Saved entries:
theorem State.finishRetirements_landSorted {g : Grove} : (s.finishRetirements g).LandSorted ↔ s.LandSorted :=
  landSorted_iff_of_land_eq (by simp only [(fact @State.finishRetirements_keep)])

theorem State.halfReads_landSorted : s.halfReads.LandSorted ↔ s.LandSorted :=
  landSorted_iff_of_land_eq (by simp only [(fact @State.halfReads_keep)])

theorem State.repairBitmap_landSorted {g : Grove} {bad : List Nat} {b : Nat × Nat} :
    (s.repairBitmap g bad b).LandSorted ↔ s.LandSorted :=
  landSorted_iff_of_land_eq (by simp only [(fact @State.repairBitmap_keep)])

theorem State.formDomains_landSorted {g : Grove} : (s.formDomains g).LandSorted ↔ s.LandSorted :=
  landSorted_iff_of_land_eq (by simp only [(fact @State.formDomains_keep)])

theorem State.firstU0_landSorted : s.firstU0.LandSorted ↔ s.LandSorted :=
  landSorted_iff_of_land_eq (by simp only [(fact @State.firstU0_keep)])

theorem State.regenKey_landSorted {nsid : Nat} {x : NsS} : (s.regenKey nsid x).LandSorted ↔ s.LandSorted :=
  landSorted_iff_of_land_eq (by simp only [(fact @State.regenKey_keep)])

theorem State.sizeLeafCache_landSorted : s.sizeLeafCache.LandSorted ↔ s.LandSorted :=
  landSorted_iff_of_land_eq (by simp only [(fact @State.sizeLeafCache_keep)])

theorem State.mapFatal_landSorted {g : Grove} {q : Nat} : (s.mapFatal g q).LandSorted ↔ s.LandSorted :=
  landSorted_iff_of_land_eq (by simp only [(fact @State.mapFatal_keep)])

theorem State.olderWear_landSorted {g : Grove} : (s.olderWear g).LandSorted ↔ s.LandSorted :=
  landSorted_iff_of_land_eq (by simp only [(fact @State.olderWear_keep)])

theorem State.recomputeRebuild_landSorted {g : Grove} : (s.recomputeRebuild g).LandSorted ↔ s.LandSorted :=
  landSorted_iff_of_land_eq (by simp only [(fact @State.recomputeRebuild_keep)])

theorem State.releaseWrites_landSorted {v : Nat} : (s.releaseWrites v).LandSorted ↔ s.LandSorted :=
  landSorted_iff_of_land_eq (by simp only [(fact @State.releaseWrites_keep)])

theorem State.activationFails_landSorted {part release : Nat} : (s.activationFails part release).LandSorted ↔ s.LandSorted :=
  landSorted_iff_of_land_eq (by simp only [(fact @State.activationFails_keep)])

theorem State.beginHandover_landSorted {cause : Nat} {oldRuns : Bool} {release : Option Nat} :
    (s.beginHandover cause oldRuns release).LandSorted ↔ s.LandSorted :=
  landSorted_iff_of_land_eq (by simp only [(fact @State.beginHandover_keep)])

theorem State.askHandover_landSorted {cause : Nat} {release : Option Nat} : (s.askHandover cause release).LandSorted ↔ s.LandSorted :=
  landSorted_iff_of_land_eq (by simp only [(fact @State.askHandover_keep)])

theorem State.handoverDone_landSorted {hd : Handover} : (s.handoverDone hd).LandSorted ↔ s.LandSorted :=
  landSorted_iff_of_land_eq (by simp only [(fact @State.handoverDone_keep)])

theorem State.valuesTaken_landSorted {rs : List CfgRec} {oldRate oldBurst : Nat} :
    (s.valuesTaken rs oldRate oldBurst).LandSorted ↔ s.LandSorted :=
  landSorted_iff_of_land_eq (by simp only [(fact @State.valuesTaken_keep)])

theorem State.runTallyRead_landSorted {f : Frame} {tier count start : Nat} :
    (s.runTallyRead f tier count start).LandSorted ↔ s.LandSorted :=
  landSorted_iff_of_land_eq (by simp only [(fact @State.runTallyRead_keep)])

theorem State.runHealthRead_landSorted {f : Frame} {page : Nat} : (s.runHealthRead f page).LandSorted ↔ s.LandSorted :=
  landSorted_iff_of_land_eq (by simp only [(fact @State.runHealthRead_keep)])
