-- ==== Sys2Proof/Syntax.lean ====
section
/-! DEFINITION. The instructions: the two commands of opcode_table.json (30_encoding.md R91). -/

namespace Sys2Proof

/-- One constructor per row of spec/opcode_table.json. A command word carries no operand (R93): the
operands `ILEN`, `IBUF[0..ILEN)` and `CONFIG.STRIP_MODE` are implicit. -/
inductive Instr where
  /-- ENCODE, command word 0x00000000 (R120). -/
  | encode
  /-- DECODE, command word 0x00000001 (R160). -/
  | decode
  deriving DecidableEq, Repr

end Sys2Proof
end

TASK OBJECTIVE:
Using the entries above, copy out all lines that contain the string "List".

WRITTEN RESPONSE:
theorem State.repairBitmap_landSorted {g : Grove} {bad : List Nat} {b : Nat × Nat} :
theorem State.valuesTaken_landSorted {rs : List CfgRec} {oldRate oldBurst : Nat} :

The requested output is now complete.